— Directions —
Starting with the first line and ending with the one that holds "recircPush h k s", retype the entries exactly.

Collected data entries
Segment Open
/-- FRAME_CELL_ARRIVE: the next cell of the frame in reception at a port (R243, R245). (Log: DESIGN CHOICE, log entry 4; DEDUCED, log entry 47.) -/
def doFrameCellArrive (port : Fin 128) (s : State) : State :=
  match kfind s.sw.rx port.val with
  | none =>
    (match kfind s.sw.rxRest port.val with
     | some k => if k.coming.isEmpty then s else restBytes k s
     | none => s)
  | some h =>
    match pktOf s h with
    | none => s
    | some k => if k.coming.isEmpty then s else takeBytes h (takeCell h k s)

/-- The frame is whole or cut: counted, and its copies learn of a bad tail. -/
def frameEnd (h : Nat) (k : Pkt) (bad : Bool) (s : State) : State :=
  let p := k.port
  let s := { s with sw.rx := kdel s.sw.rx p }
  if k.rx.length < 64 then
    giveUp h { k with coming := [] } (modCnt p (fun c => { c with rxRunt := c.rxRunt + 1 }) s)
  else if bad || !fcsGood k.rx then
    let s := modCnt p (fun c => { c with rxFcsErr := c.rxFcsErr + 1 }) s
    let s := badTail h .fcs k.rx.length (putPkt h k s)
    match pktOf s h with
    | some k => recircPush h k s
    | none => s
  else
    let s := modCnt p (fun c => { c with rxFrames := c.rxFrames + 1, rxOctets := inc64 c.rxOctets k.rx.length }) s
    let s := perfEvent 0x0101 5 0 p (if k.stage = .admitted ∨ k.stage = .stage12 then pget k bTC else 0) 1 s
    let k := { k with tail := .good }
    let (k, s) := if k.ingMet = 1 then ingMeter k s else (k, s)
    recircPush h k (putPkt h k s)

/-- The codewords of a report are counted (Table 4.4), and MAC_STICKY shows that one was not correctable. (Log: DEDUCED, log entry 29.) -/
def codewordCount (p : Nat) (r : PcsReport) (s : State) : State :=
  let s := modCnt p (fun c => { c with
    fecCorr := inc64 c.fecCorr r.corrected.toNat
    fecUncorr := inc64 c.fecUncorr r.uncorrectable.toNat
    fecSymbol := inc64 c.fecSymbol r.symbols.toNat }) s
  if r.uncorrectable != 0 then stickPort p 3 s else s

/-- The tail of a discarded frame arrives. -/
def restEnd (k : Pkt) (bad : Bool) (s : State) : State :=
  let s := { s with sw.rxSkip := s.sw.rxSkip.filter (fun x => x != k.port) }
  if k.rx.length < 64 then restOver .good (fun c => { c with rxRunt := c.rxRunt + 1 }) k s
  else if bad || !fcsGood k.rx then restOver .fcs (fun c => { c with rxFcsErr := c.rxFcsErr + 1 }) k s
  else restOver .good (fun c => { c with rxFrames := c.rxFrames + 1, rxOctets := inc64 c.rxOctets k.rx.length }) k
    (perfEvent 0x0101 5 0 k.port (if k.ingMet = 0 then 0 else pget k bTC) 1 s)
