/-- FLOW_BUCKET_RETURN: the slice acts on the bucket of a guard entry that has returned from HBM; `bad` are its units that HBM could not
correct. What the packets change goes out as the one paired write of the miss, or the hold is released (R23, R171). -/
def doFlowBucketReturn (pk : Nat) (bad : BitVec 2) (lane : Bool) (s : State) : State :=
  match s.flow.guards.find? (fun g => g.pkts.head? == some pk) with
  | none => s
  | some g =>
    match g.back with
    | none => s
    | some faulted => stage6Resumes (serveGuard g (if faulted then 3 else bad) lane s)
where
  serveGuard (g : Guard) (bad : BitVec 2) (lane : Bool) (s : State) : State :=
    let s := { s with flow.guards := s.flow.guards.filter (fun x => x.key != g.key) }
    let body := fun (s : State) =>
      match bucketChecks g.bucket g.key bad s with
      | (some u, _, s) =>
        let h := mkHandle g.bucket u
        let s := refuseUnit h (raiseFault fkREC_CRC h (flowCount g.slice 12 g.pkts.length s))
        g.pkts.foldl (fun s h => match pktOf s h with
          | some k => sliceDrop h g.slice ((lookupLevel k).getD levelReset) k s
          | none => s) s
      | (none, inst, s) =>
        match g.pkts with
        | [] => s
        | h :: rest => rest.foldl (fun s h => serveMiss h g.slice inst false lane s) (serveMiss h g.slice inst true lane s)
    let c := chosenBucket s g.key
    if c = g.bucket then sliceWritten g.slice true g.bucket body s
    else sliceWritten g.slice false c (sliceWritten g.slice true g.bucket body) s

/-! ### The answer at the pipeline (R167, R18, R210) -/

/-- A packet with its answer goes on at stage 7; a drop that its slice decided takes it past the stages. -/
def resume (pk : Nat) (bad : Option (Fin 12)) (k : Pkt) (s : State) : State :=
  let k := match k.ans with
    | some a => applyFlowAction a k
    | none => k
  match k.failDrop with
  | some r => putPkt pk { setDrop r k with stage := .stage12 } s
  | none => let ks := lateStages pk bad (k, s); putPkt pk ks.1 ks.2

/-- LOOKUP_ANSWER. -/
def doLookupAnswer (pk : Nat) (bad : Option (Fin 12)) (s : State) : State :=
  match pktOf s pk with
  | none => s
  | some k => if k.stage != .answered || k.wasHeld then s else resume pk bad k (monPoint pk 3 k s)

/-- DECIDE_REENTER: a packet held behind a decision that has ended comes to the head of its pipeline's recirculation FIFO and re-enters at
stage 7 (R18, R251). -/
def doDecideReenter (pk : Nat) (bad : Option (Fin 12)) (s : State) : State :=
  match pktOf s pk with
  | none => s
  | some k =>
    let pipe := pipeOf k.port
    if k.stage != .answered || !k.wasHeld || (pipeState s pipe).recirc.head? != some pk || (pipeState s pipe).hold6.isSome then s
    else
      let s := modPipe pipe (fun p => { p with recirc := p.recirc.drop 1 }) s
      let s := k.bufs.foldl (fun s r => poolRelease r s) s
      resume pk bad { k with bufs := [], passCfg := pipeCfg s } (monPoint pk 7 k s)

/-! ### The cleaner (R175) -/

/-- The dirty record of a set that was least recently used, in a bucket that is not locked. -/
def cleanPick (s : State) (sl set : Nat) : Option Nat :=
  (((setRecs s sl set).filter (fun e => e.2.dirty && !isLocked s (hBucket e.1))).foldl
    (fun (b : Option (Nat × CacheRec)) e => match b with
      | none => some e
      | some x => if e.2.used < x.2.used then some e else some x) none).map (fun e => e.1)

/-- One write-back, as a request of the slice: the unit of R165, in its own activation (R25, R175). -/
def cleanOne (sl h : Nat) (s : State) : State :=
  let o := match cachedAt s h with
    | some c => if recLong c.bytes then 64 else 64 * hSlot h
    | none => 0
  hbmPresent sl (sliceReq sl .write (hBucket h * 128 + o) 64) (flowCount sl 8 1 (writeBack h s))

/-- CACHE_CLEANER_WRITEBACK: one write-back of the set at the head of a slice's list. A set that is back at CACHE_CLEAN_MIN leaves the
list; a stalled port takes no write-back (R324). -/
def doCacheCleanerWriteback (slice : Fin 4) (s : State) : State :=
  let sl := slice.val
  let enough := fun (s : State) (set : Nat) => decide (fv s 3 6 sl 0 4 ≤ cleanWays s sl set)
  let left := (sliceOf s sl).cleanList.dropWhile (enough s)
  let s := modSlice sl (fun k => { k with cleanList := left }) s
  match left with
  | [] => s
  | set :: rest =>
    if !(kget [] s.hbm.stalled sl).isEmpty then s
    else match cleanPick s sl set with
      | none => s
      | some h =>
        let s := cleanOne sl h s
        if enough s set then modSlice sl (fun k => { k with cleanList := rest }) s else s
Segment Closed
— Exercise result —
/-- FRAME_CELL_ARRIVE: the next cell of the frame in reception at a port (R243, R245). (Log: DESIGN CHOICE, log entry 4; DEDUCED, log entry 47.) -/
def doFrameCellArrive (port : Fin 128) (s : State) : State :=
  match kfind s.sw.rx port.val with
  | none =>
    (match kfind s.sw.rxRest port.val with
     | some k => if k.coming.isEmpty then s else restBytes k s
     | none => s)
  | some h =>
    match pktOf s h with
    | none => s
    | some k => if k.coming.isEmpty then s else takeBytes h (takeCell h k s)

/-- The frame is whole or cut: counted, and its copies learn of a bad tail. -/
def frameEnd (h : Nat) (k : Pkt) (bad : Bool) (s : State) : State :=
  let p := k.port
  let s := { s with sw.rx := kdel s.sw.rx p }
  if k.rx.length < 64 then
    giveUp h { k with coming := [] } (modCnt p (fun c => { c with rxRunt := c.rxRunt + 1 }) s)
  else if bad || !fcsGood k.rx then
    let s := modCnt p (fun c => { c with rxFcsErr := c.rxFcsErr + 1 }) s
    let s := badTail h .fcs k.rx.length (putPkt h k s)
    match pktOf s h with
    | some k => recircPush h k s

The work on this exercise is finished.